I've put up a second tranche of posts.

One question I have is whether it makes sense for me to categorise the posts (you can see that I have set some up but not posted to specific categories). What do folks think?

What do folks think about the level of detail?

Thanks in advance

Roger


----------



## Mike.C (26 Aug 2007)

Roger I think you have done very, and it reads fine to me.

There is one BIG problem, and that is the new tools category is empty :lol: 

Seriously you have done well.


----------



## AndyBoyd (26 Aug 2007)

Nice cottage Roger, good luck with the renovation

Just one thing about your blog, any chance you could turn on the RSS feed, then it will be much easier for us to know when you've posted a new update

Cheers 

p.s. How's the views of the Welsh hills? :wink:


----------



## RogerS (27 Aug 2007)

AndyBoyd":2colgalx said:


> Nice cottage Roger, good luck with the renovation
> 
> Just one thing about your blog, any chance you could turn on the RSS feed, then it will be much easier for us to know when you've posted a new update
> 
> ...



I've turned the RSS feed on and posted a couple of more articles. Let me know if it's not working.

Welsh hills?
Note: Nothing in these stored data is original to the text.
-- ==== Sys2Proof/Certificates/Slice0/Obligations.lean ====
section
/-!
DEFINITION. The statements for the provers. Each docstring names the rules of the spec that the statement rests on.
A statement that says Runs i s d gives the whole next state, and so the frame as well: everything that d does not name
stands as it stood.
-/
namespace Sys2Proof.Claims
open Sys2Proof.Machine

/-- The command completes: exec answers the next state in which the device is d. The commands that wait stay as they
are. -/
def Runs (i : Instr) (s : State) (d : Dev) : Prop := exec i s = .next { s with dev := d }

/-- The command names units that the device has, and the device is not in Dry. -/
abbrev Able (i : Instr) (s : State) : Prop := i.wf = true ∧ s.dev.dry = false

/-- The same for a write of the host to a function's BARs: its port does not answer Retry Status (16 R380). -/
abbrev HostAble (fn : Nat) (i : Instr) (s : State) : Prop := Able i s ∧ s.dev.deaf fn = false

/-- The command completes and leaves the device as it stands. -/
def Leaves (i : Instr) (s : State) : Prop := Runs i s s.dev

/-- The command of a unit completes: the device is d once the faults that the unit's accesses met are taken (11 R265, 13
R315). With none met it is d itself. -/
def UnitRuns (i : Instr) (s : State) (d : Dev) : Prop := Runs i s d.settleFaults

/-- What ends a command that frees or blocks work of context c: the state of the context follows from its work, and
whatever may start starts. -/
def settled (d : Dev) (c : Nat) : Dev := (d.resettle c).pump

/-- An order of an opcode stands with its handler, which may act on it: it is dispatched, and the Headgate of its context
takes work. -/
abbrev Handed (i : Instr) (s : State) (x : Order) (op : Nat) : Prop :=
  Able i s ∧ s.dev.order? x.id = some x ∧ x.opcode = op ∧ x.phase = .dispatched ∧ s.dev.hgUp x.ctx = true

end Sys2Proof.Claims

open Sys2Proof Sys2Proof.Machine Sys2Proof.Claims

/-! ### The queue of commands -/

/-- Step takes the command at the front of the queue and runs exec on the state with the queue's rest. -/
def Obligations.StepRunsTheFrontCommand : Prop :=
  ∀ (c : Instr) (r : List Instr) (s : State), s.pending = c :: r → step s = exec c { s with pending := r }

/-- On an empty queue one nanosecond of the oscillator passes, and nothing but the time base changes (the model's
choice, log entry 3; the counter's rate is R375's). -/
def Obligations.EmptyQueueCountsOneNanosecond : Prop :=
  ∀ s : State, s.pending = [] →
    step s = .next { s with dev := s.dev.setTime (s.dev.time.tick 1) } ∧
    (s.dev.time.hold = none → s.dev.time.slew = 0 →
      (s.dev.time.tick 1).osc = s.dev.time.osc + 1 ∧ (s.dev.time.tick 1).cnt = s.dev.time.cnt + (s.dev.time.frac + fracUnit) / fracUnit)

/-! ### Rings, orders and error rings (14) -/

/-- R324, R340, Table 14-12: a doorbell HR_TAIL or TR_HEAD sets its count; on a DISABLED or RESETTING ring it is the
violation 0x0402; a count beyond the ring's entries, or beyond the records written, puts the ring into ERROR with 0x0403 and
ends its fetched orders with 0x0200. A doorbell of another width is the violation 0x0402. -/
def Obligations.DoorbellsMoveTheirCountsOrFault : Prop :=
  ∀ (s : State) (fn pair : Nat) (v : Word),
    (HostAble fn (.hrTail fn pair v) s →
      let d := s.dev
      let r := d.ring fn pair
      let beyond := r.state = .active ∧ d.hrEntries fn pair < w32 (v.toNat + 2 ^ 32 - r.fetched)
      (r.state = .disabled ∨ r.state = .resetting →
        Runs (.hrTail fn pair v) s (d.raise (srcRing (portOf fn)) (fnCtx fn) 0x0402 0 [])) ∧
      (¬ (r.state = .disabled ∨ r.state = .resetting) → ¬ beyond →
        Runs (.hrTail fn pair v) s (d.putRing fn pair { r with hrTail := v.toNat })) ∧
      (beyond → Runs (.hrTail fn pair v) s
        ((d.putRing fn pair { r with state := .error, code := 0x0403 }).endRing fn pair 0x0200 fun o =>
          o.phase == .fetched))) ∧
    (HostAble fn (.trHead fn pair v) s →
      let d := s.dev
      let r := d.ring fn pair
      let beyond := r.state = .active ∧ w32 (r.written + 2 ^ 32 - r.trHead) < w32 (v.toNat + 2 ^ 32 - r.trHead)
      (r.state = .disabled ∨ r.state = .resetting →
        Runs (.trHead fn pair v) s (d.raise (srcRing (portOf fn)) (fnCtx fn) 0x0402 0 [])) ∧
      (¬ (r.state = .disabled ∨ r.state = .resetting) → ¬ beyond →
        Runs (.trHead fn pair v) s (d.putRing fn pair { r with trHead := v.toNat })) ∧
      (beyond → Runs (.trHead fn pair v) s
        ((d.putRing fn pair { r with state := .error, code := 0x0403 }).endRing fn pair 0x0200 fun o =>
          o.phase == .fetched))) ∧
    (∀ page off len, HostAble fn (.pcieDoorbell fn page off len) s →
      Runs (.pcieDoorbell fn page off len) s (s.dev.raise (srcRing (portOf fn)) (fnCtx fn) 0x0402 0 []))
You'll have me looking at sheep next :wink:


----------



## AndyBoyd (28 Aug 2007)

RSS works, nice sandblasting, I did the same for our place in Italy I thought the same best dammed 600€ I ever spent.


----------



## RogerS (1 Sep 2007)

New posts...almost in realtime :wink:


----------



## OLD (1 Sep 2007)

Roger Have you considered repairing the large supporting beam with shakes/splits by installing stainless steal bolts+nuts and glueing. The bolts could be a feature or concealed , a cost effective repair to me and keeps a original feature remember that modern glue is stronger than the wood and say 12mm SS can take lots of load .


----------



## RogerS (2 Sep 2007)

Hi Old...I did think about that. I could also fix a T-piece of steel rebated into the top of the beam and a vertical slot. I think it's called a fitch plate IIRC. But the tenon is shot at one end. I really need it to be bit wider so that I get a bit of leeway with the existing joists when I knock down the wall. It's riddled with woodworm (the other two downstairs beams look to have been replaced not too long ago and look fine) and so a new beam will match much better.
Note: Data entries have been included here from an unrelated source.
theorem wit_WarmAndFullResetsRestartTheModule :
    ready.deaf (pf 1) = false ∧ ready.ready = true ∧ (stage 3).ready = false ∧ 3 ≤ (stage 3).startup.stage ∧
    ¬ 3 ≤ (stage 2).startup.stage ∧ 3 ≤ ((stage 3).advance 5).startup.stage ∧
    resetAsked none [(10000000, 0)] = true ∧ resetAsked none [(9999999, 999999), (1, 0)] = true ∧
    resetAsked none [(9999999, 1000000), (999999, 0)] = false ∧ resetAsked none [(999999, 0), (9999999, 0)] = false := by
  decide +kernel

/-! ### The cores -/

/-- An instance of tenant 0 on core 0 of field 0, of one word of code; its sixteen pointers all read 0x1000 but PTR_1. -/
def inst (core : Nat) : Inst :=
  { ctx := 0, field := core / 16, slot := 0, image := 0, index := 0, pc := 0, codeBase := 0, codeLen := 8,
    ptrs := 0x1000 :: 0x2000 :: List.replicate 14 0x1000, loops := [], tensor := 0, ebase := 0, stride := 0, strict := false,
    convNan := false, events := List.replicate 8 0, wait := .none, flight := [], tags := [], ran := 0, accountedAt := 0,
    resumedAt := 0, run := 1, boot := [] }

/-- The ready device whose core runs an instance at a word, for a program of tenant 0. -/
def coring (core : Nat) (y : Inst) (w : Nat) : Dev :=
  ((stewarding (prog [])).putCore core { Core.init with state := .running, pool := .train, inst := some y }).write
    (pondBase core) (le 8 w)

/-- Every opcode of the tables issues on Basin core 0, with the word of that opcode whose other bits are 0; a word whose
location a strike has spoilt, and one past the image, may not. -/
theorem wit_WordsThatMayNotIssueWaitOrFault :
    let all := controlTable 0 ++ (tileTable ready 0 [] ++ vectorTable 0).map fun r => (r.1, r.2.1)
    let past := { inst 0 with pc := 8 }
    let spoilt := (coring 0 (inst 0) 0).spoil [.uncorrectable (pondBase 0)]
    (∀ r ∈ all, Issues r.1 (at_ (coring 0 (inst 0) (r.2 * 2 ^ 56))) 0 r.2 (inst 0) (r.2 * 2 ^ 56)) ∧
    ready.coreReady 0 = none ∧ ready.coreReady 255 = none ∧
    ((coring 0 past 0).coreReady 0 = some past ∧ (coring 0 past 0).coreWord 0 past = none) ∧
    (spoilt.coreReady 0 = some (inst 0) ∧ spoilt.coreWord 0 (inst 0) = some 0 ∧
      spoilt.badIn [(pondBase 0 + (inst 0).pc, 8)] = some (pondBase 0)) ∧
    coreWordOk false (0xFF * 2 ^ 56) = false ∧ coreFmt 0xFF = none ∧ coreWordOk true (0x13 * 2 ^ 56) = false := by
  refine ⟨?_, ?_, ?_, ?_, ?_, ?_, ?_, ?_⟩
  case refine_1 =>
    intro r hr
    have h : ∀ q ∈ controlTable 0 ++ (tileTable ready 0 [] ++ vectorTable 0).map (fun r => (r.1, r.2.1)),
        Issues q.1 (at_ (coring 0 (inst 0) (q.2 * 2 ^ 56))) 0 q.2 (inst 0) (q.2 * 2 ^ 56) := by decide +kernel
    exact h r hr
  all_goals decide +kernel

/-- LOOP at its ends: a body up to the last word of the image, one further, none, and the fifth level. -/
theorem wit_CoreRegisterInstructionsSetTheirInstance :
    let w (op imm : Nat) : Nat := op * 2 ^ 56 + imm
    let loop := 0x02 * 2 ^ 56 + 2 ^ 32 + 1
    let two := { inst 0 with codeLen := 16 }
    Issues (.nop 0) (at_ (coring 0 (inst 0) 0)) 0 0 (inst 0) 0 ∧
    (∀ op, op = 0x03 ∨ op = 0x04 ∨ op = 0x08 ∨ op = 0x09 ∨ op = 0x0A →
      (coring 0 (inst 0) (w op (2 ^ 32 - 1))).coreWord 0 (inst 0) = some (w op (2 ^ 32 - 1)) ∧
      coreWordOk false (w op (2 ^ 32 - 1)) = true) ∧
    (Issues (.loop 0) (at_ (coring 0 two loop)) 0 0x02 two loop ∧ imm16 loop = 1 ∧ imm32 loop = 1 ∧
      two.pc + 8 + 8 * imm16 loop = two.codeBase + two.codeLen) ∧
    (Issues (.loop 0) (at_ (coring 0 (inst 0) loop)) 0 0x02 (inst 0) loop ∧
      (inst 0).codeBase + (inst 0).codeLen < (inst 0).pc + 8 + 8 * imm16 loop) ∧
    (imm16 (0x02 * 2 ^ 56) = 0 ∧ Issues (.loop 0) (at_ (coring 0 two (0x02 * 2 ^ 56))) 0 0x02 two (0x02 * 2 ^ 56)) ∧
    (List.replicate 4 ({ start := 8, stop := 16, left := 1 } : Loop)).length = 4 := by
  refine ⟨?_, ?_, ?_, ?_, ?_, ?_⟩
  case refine_2 => rintro op (rfl | rfl | rfl | rfl | rfl) <;> decide +kernel
  all_goals decide +kernel

/-- A condition that is defined and the first that is not; a Gate that is held and one that is not; a descriptor at the
last 64 bytes of the pond and behind them, in order and not. -/
theorem wit_CoreControlInstructionsWaitAndSignal :
    let w (op cond g : Nat) : Nat := op * 2 ^ 56 + cond * 2 ^ 48 + g * 2 ^ 32
    let held (x : Nat) : Dev := (coring 0 (inst 0) x).putGate 256 { Gate.init with holder := 0 }
    let dmaAt (a : Nat) : Inst := { inst 0 with ptrs := a :: List.replicate 15 0 }
    let last := pondSize 0 - 64
    let x := w 0x0B 0 15
    let d := (coring 0 (dmaAt last) x).write (pondBase 0 + last) [1]
    let tag : DmaTag :=
      { desc := parseDma (zeros 64), ctx := 0, started := true, reissue := false, outstanding := 0, abandoned := 0, gen := 0,
        pc := 0, since := 0 }
    let read (d : Dev) (a : Nat) (bs : Bytes) (ok : Bool) : Prop :=
      let e := d.write (pondBase 0 + a) bs
      let b := e.draw.2.pondRead 0 (dmaAt a) 5 e.draw.1 a 64
      (parseDma b).ok b = ok ∧ bit (parseDma b).flags 0 = false ∧ bit (parseDma b).flags 1 = false
    Issues (.endInst 0) (at_ (coring 0 (inst 0) (w 1 0 0))) 0 1 (inst 0) (w 1 0 0) ∧
    (Issues (.waitg 0) (at_ (held (w 5 4 256))) 0 5 (inst 0) (w 5 4 256) ∧ condOk (iCond (w 5 4 256)) = true ∧
      condOk (iCond (w 5 5 256)) = false ∧ Issues (.waitg 0) (at_ (held (w 5 5 256))) 0 5 (inst 0) (w 5 5 256) ∧
      (held 0).holds 0 256 = true ∧ (held 0).holds 0 16383 = false ∧ imm16 (w 5 4 256) = 256) ∧
    Issues (.sigg 0) (at_ (held (w 6 0 256))) 0 6 (inst 0) (w 6 0 256) ∧
    Issues (.fence 0) (at_ (coring 0 (inst 0) (w 7 0 63))) 0 7 (inst 0) (w 7 0 63) ∧
    Issues (.dmaw 0) (at_ (coring 0 (inst 0) (w 12 0 65535))) 0 12 (inst 0) (w 12 0 65535) ∧
    (Issues (.dma 0) (at_ d) 0 0x0B (dmaAt last) x ∧ imm16 x % 16 = 15 ∧ (dmaAt last).tag? 15 = none ∧
      (dmaAt last).ptr 0 % 64 = 0 ∧ (dmaAt last).ptr 0 + 64 ≤ pondSize 0 ∧ read d last [1] true ∧ read d last [0] false ∧
      pondSize 0 < (dmaAt (last + 64)).ptr 0 + 64 ∧ (dmaAt 63).ptr 0 % 64 ≠ 0 ∧
      (Inst.tag? { dmaAt last with tags := [(15, some tag)] } 15).isSome = true) := by
  refine ⟨?_, ?_, ?_, ?_, ?_, ?_, ?_, ?_, ?_, ?_, ?_, ?_, ?_, ?_, ?_⟩ <;> decide +kernel

/-- A descriptor that waits at Gate 256 and signals it, which its context holds, and one that names a Gate it does not
hold. -/
theorem wit_CoreDescriptorsWaitAndSignal :
    let b (g : Nat) : Bytes := le 1 1 ++ le 1 3 ++ le 1 4 ++ zeros 37 ++ le 2 g ++ le 2 g ++ zeros 20
    let held := (coring 0 (inst 0) 0).putGate 256 { Gate.init with holder := 0 }
    let x := parseDma (b 256)
    x.ok (b 256) = true ∧ bit x.flags 0 = true ∧ bit x.flags 1 = true ∧ held.holds 0 x.gateWait = true ∧
    held.holds 0 x.gateSig = true ∧ held.holds 0 (parseDma (b 257)).gateWait = false := by decide +kernel

/-- A transfer of 16 bytes from the start of a mapping to the core's own pond, which moves; one from where nothing is
mapped, which faults; an instruction in flight, a strike on what it read, and each kind of waiter. -/
theorem wit_CoreWorkCompletes :
    let y := { inst 0 with wait := .ending }
    let f (r : Option GaugeRep) : Flight :=
      { cls := 4, pc := 0, old := [], slots := [], banks := [], elems := 0, step := 0, atEnd := false, rest := [], report := r }
    let g := { inst 0 with flight := [f none] }
    let x (src flags : Nat) : DmaDesc := parseDma (le 1 1 ++ le 1 (16 + flags) ++ zeros 2 ++ le 4 1 ++ le 4 16 ++ zeros 4 ++ le 8 src ++ le 8 0x3000 ++ zeros 32)
    let tag (src : Nat) (started : Bool) : DmaTag :=
      { desc := x src 0, ctx := 0, started, reissue := false, outstanding := 0, abandoned := 0, gen := 0, pc := 0, since := 0 }
    let wait (r : Bool) (who : Waiter) : GateWait := { who, ctx := 0, gate := 256, cond := 0, operand := 0, released := r }
    let w (r : Bool) (who : Waiter) : Dev := (coring 0 (inst 0) 0).setWaits [wait r who]
    let found (who : Waiter) : Bool := (w true who).waitOf who == some (wait true who)
    let d := coring 0 (inst 0) 0
    (ready.dry = false ∧ waiterOk (.core 255) = true) ∧
    (((coring 0 y 0).core 0).inst = some y ∧ y.wait = .ending ∧ y.idle = true) ∧ (inst 0).wait ≠ .ending ∧
    ((∀ x ∈ (inst 0).flight, x.cls ≠ 4) ∧ (g.flight.find? fun z => z.cls == 4) = some (f none) ∧ (f none).report = none) ∧
    (({ inst 0 with tags := [(15, some (tag va true))] } : Inst).tag? 15 = some (tag va true) ∧ (inst 0).tag? 15 = none) ∧
    ((d.moveRows 0 0 (x va 0)).isOk = true ∧ (d.moveRows 0 0 (x 0 0)).isOk = false ∧
      linkLost [.linkFailed (phys 0)] (d.dmaReads 0 0 (x va 0)) = true ∧ linkLost [] (d.dmaReads 0 0 (x va 0)) = false ∧
      d.badIn (d.dmaReads 0 0 (x va 0)) = none) ∧
    (lostAt [.corrected 0, .uncorrectable 64] = some 64 ∧ lostAt [.corrected 0] = none) ∧
    ((w false (.core 0)).waitOf (.core 0) = some (wait false (.core 0)) ∧ (w true (.core 0)).waitOf (.core 1) = none) ∧
    ([.core 0, .dma 255 15, .steward 15 3, .order ⟨0, 0, 0⟩, .inst 15 3 0 1 0, .instDma 15 3 0 1 0 15] : List Waiter).all
      found = true := by
  refine ⟨?_, ?_, ?_, ?_, ?_, ?_, ?_, ?_, ?_⟩ <;> decide +kernel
The good news is that the blog is now up-to-date.


----------



## RogerS (8 Sep 2007)

Concrete laid....oak beams arrived and carried into the cottage. The hernia operation is planned for next week. :wink:


----------



## devonwoody (8 Sep 2007)

I am also very interested to see your reno and hope you have a lovely home when completed.


----------



## RogerS (29 Sep 2007)

First oak beam in place...finally. The interesting bit is going to be next week when trying to fit beam number two...4m of 8x10' green oak.




BTW - I hate working with green oak..wet slimy stuff. Give me kiln dried any day :wink: 

Just click on my www link to get you to the gory details


----------



## Drew (29 Sep 2007)

I've just thoroughly enjoyed reading about your trials and tribulations. Excellent work. I look forward to reading more as it happens. Good luck with the project.

Drew


----------



## Anonymous (2 Oct 2007)

Hi Roger,

I find the story of Pete as interesting as the renovation. Just like watching a soap. Did you fire him today?

Sorry, entertainment at your cost. Keep it coming! :wink:

Dave


----------



## lurker (3 Oct 2007)

I can't stand the suspense much longer, did he go or did he stay!!
Beats Emmerdale anyday

I can see his point though - get your own damn chisel :lol: :lol: :lol:


----------



## devonwoody (3 Oct 2007)

I wouldn't get a young lady in as a replacement Roger, they can be very temperamental.


----------



## RogerS (12 Nov 2007)

The Building Control Officer came today to check out the internal oak beams and joists and went away happy.

Well..not quite as I told him that I'd be doing the electrics and suggested that after first fix he might like to come along again. He seemed a little surprised.

More can be seen on the blog.


----------